Levy stated on Instagram in a now deleted post “we wanted to celebrate queer love and visibility — acknowledging how hard artists like Wojnarovicz (sic) had to fight, while also presenting the imagery in a way that offered a hopeful message.” Removed from the look is the remainder of Wojnarowicz’s art piece: black and white images of naked men, and the crude hand drawn comic, found by him, that gives the piece its title; the removal is aesthetic and practical, and still disrupts intimacy with Wojnarowicz, as does the inconsistent historical quotation occurring. While the particular time period holding his final years (he passed from AIDS-related complications in 1992, at age 37) has been continually mined, outside of him, for art and fashion, with countless cultural productions both archiving and referencing the period’s ephemeral detritus, this turn eschews 1980s and early 1990s fashion - both street and runway - and instead proposes a fractured history and understanding; how hard he had to fight, for what?
This archiving and referring of Wojnarowicz, his tender and eviscerating insights, the tenor of his gravel voice, stoking a fire in his belly, is to maintain his presence, his scene of intimacy, his communicative lives. Yet too often, as here, as with other gay men who were marked by AIDS and revived through fashion (Keith Haring at Converse, H&M, Levi’s; Antonio Lopez at Fendi; Robert Mapplethorpe at Ann Demeulemeester, Raf Simons, Chrome Hearts etc.) the suffocation remains paramount. The art created becomes in time little more than a visual signifier of taste, perhaps empathy, a sophisticated political frame. The continued desire to understand AIDS as the defining force that fractured modern gay and transgender history is often in tension with how many are afraid of acknowledging it as anything other than history, a tragic occurrence in a post-PrEP world, and not a current and expanding health crisis. If queerness is, in the words of José Esteban Muñoz, “always in the horizon”18 it’s worth asking here which direction the horizon lies upon. The drive to look back in remembrance, even if the original memories are not in direct possession, through a protracted exposure reinforces the distance to both past and present, and instead highlights the un-relation, the unbridgeable crevasse on the map, the oceans between islands of experience and history. When Saint Laurent dove into the past he intentionally side-stepped pain in favour of delivering a chic proposition, jettisoning depth for glamour and shrugging off any association with misery. He knew who to recall and who to leave in the archives, who will be remembered and who better left forgotten, who can be made beautiful in death, and who remains hideous. Here with Levy the distance doesn’t lie between him and Wojnarowicz, but rather between him and the present.
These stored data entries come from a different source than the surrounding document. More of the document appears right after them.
/-- A command that an accepted write ends with any result but OK has changed nothing beyond the command unit's own registers and
flags, with six zero result words (09 R154, R155).
The checks of an accepted command: an argument out of range gives BAD_ARGUMENT, the whole word tested as one number; then the
mode; then the object (09 R155, R157, R158, R160 to R165, R168 to R170, 11 R183). -/
def Obligations.FailedChecksChangeOnlyTheUnit : Prop :=
  (∀ (c : Instr) (s t : State) (code : Byte), c.cmdCode = some code → s.accepts → exec c s = .next t →
     t.cmd.state = .idle → t.cmd.lastResult ≠ .ok →
     t = { s with cmd := s.cmd.completed code t.cmd.lastResult (Vector.replicate 6 0) }) ∧
    ∀ s : State, s.accepts →
      let a (i : ArgNo) : Nat := (s.arg i).toNat
      let ends (c : Instr) (code : Byte) (r : Result) : Prop :=
        exec c s = .next { s with cmd := s.cmd.completed code r (Vector.replicate 6 0) }
      let badAddress := a 0 = 0 ∨ 254 < a 0
      let unknown := s.findSource ((s.arg 0).setWidth 8) = none
      (badAddress → ends .setStation 0x01 .badArgument ∧ ends .srcAdd 0x10 .badArgument ∧ ends .srcRemove 0x11 .badArgument ∧
        ends .srcSuspend 0x12 .badArgument ∧ ends .srcResume 0x13 .badArgument ∧ ends .querySrc 0x29 .badArgument) ∧
      (1 < a 0 → ends .setLearn 0x02 .badArgument) ∧
      (1 < a 0 ∨ a 1 = 0 ∨ 1023 < a 1 ∨ 7 < a 2 ∨ a 3 = 0 ∨ 255 < a 3 → ends .setTiming 0x03 .badArgument) ∧
      (512 < a 0 → ends .setReserve 0x04 .badArgument) ∧
      (3 < a 0 ∨ a 1 < 8 ∨ 15 < a 2 → ends .setLine 0x05 .badArgument) ∧
      (3 < a 0 → ends .lineOn 0x08 .badArgument ∧ ends .lineOff 0x09 .badArgument) ∧
      (a 1 = 0 ∨ 64 < a 1 ∨ a 2 = 0 ∨ 8 < a 2 ∨ 1 < a 3 → ends .srcAdd 0x10 .badArgument) ∧
      (31 < a 0 ∨ 1 < a 1 → ends .ctxAbort 0x18 .badArgument) ∧
      (31 < a 0 ∨ 4 < a 1 ∨ (a 1 = 4 ∧ 63 < a 2) → ends .queryCtx 0x28 .badArgument) ∧
      (¬badAddress → s.cmd.mode ≠ .config → ends .setStation 0x01 .wrongMode) ∧
      (s.cmd.mode ≠ .config → ends .start 0x20 .wrongMode) ∧
      (s.cmd.mode ≠ .run → ends .stop 0x21 .wrongMode) ∧
      (¬badAddress → unknown → ends .srcRemove 0x11 .noSuchSource ∧ ends .srcSuspend 0x12 .noSuchSource ∧
        ends .srcResume 0x13 .noSuchSource ∧ ends .querySrc 0x29 .noSuchSource) ∧
      (¬badAddress → 1 ≤ a 1 → a 1 ≤ 64 → 1 ≤ a 2 → a 2 ≤ 8 → a 3 ≤ 1 →
        (¬unknown → ends .srcAdd 0x10 .sourceExists) ∧
        (unknown → (∀ k, (s.source k).state ≠ .unused) → ends .srcAdd 0x10 .tableFull)) ∧
      (∀ n : CtxNo, a 0 = n.val → a 1 ≤ 1 → (s.ctx n).state = .free → ends .ctxAbort 0x18 .noSuchContext) ∧
      (s.readout.port = .none → ends .release 0x19 .notHeld) ∧
      ∀ l : LineNo, a 0 = l.val →
        (8 ≤ a 1 → a 2 ≤ 15 → (s.line l).state ≠ .off → ends .setLine 0x05 .lineState) ∧
        ((s.line l).state = .on ∨ (s.line l).state = .closing → ends .lineOn 0x08 .lineState)

/-- The commands that replace a setting, with arguments in range: SET_STATION in CONFIG, SET_LEARN, SET_TIMING, SET_RESERVE, SET_LINE
on an OFF line, CLEAR_LOSS. Each completes with OK and changes that setting alone (09 R160, R161, R162, R168, 04 R71, 02 R38, 07 R118,
10 R178). -/
def Obligations.SettingsReplaced : Prop :=
  ∀ s : State, s.accepts →
    let a (i : ArgNo) : Nat := (s.arg i).toNat
    let done (code : Byte) : CommandUnit := s.cmd.completed code .ok (Vector.replicate 6 0)
    let timing : Timing := ⟨a 1, a 2, a 3⟩
    (s.cmd.mode = .config → 1 ≤ a 0 → a 0 ≤ 254 →
      exec .setStation s = .next { s with cmd := { done 0x01 with station := BitVec.ofNat 8 (a 0) } }) ∧
    (a 0 ≤ 1 → exec .setLearn s = .next { s with cmd := { done 0x02 with learn := decide (a 0 = 1) } }) ∧
    (1 ≤ a 1 → a 1 ≤ 1023 → a 2 ≤ 7 → 1 ≤ a 3 → a 3 ≤ 255 →
      (a 0 = 0 → exec .setTiming s = .next { s with timer := { s.timer with ordinary := timing }, cmd := done 0x03 }) ∧
      (a 0 = 1 → exec .setTiming s = .next { s with timer := { s.timer with urgent := timing }, cmd := done 0x03 })) ∧
    (a 0 ≤ 512 → exec .setReserve s = .next { s with pool := { s.pool with reserve := a 0 }, cmd := done 0x04 }) ∧
    (∀ l : LineNo, a 0 = l.val → 8 ≤ a 1 → a 2 ≤ 15 → (s.line l).state = .off →
      exec .setLine s = .next
        { s with lines := s.lines.set l { s.line l with divisor := a 1, threshold := a 2 }, cmd := done 0x05 }) ∧
    exec .clearLoss s = .next { s with ev := { s.ev with loss := 0, overflow := false }, cmd := done 0x30 }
Beauty influencer Nikkie de Jager (NikkieTutorials) also attended the 2021 Met Gala, her head ringed with flowers both silk and 18k gold (by Digna Gorkovoi) accented with oorijzer or ‘ear irons’ originally worn to hold lace caps to the head in de Jager’s native Netherlands. Marsha P. Johnson is directly referenced in the floral head piece, and her presence is also felt in the gown, designed by Edwin Oudshoorn; vibrant teal draping over a rigid understructure of semi-visible boning. The form is immediately reminiscent of a Pierre Balmain gown from 1957 currently in the Met’s archive, though not on view; there are shades of Jeanne Margaine-Lacroix’s shocking and sadly forgotten Belle Epoque-era robes-tanagréennes in the shape as well, but ossified and brittle, relinquishing suppleness. The shape is a clear quote of a quote of a translation and de Jager’s version finishes with a majestic show ribbon emblazoned with Pay It No Mind, a phrase used frequently by Johnson, in reference to her gender, at times claiming it was what the ‘P’ in her name symbolized. The entire look is full of direct and concise historical fashion references - contrasted with Levy - uncomplicated in both the unattributed citational practice, and wealth via restrained taste on display; the drape of the tulle, the hourglass torso, and scattered florals are all aspirational and more importantly comprehensible.
The need to reference Johnson is now constant with her ever widening spectred field across a plethora of mediums (a state park, monument, murals, a bronze bust, commemorative plaque, competing documentaries, posthumous obituary, soon a properly researched biography, a Google homepage doodle) along with numerous citations, references and tributes since her re-emergence in the preceding decade all strengthening her stature. What may or may not be correct about her life and contribution to Black, transgender and gay liberation is unclear, cast off in favour of what she represents. Her mysterious and violent death in 1992 has, in some ways, strengthened her prominence, and made her all the more important as a figure - joined with Wojnarowicz - especially as one who can no longer speak.
Here both de Jager and Levy avoid specifically referencing the time of their subjects through their outfits, and sidestep a complex depiction by proposing a revival of Johnson and Wojnarowicz through the status of French haute couture and sartorial refinement (de Jager) and pseudo-masculine streetwear and archives of elegance (Levy). This isn’t simply a matter of the lack of proper fashion history on display, instead it is the (sub)conscious decision to soften the tragedy of their subjects and compose them as ghosty parvenus rather than vengeful figures stalking the steps of the Met, out for revenge. They are not unearthing time capsules of abuse and neglect, filled with desecrated carcasses, instead both wearers circumferentially reference the tragedy and invocation of tragedy via mourning cloth, without stepping fully into the sphere. An avowed honouring of history requires not just a careful knowledge of said history and what has changed in the present, but crucially what has not. The need to mark history as a constant march towards progress, linear and clean, denies the present its own honesty and refuses to wade into the depth of betrayals and failures. What Johnson and Wojnarowicz would have done themselves and what carrying their bodies thus demands is violent disruption not capitulation. How effective misremembering can be, in practice, in service of fragmentation and how fascinating to witness this at the Met Gala, the preeminent fundraising event for the concurrent séance and exorcism constructing fashion history.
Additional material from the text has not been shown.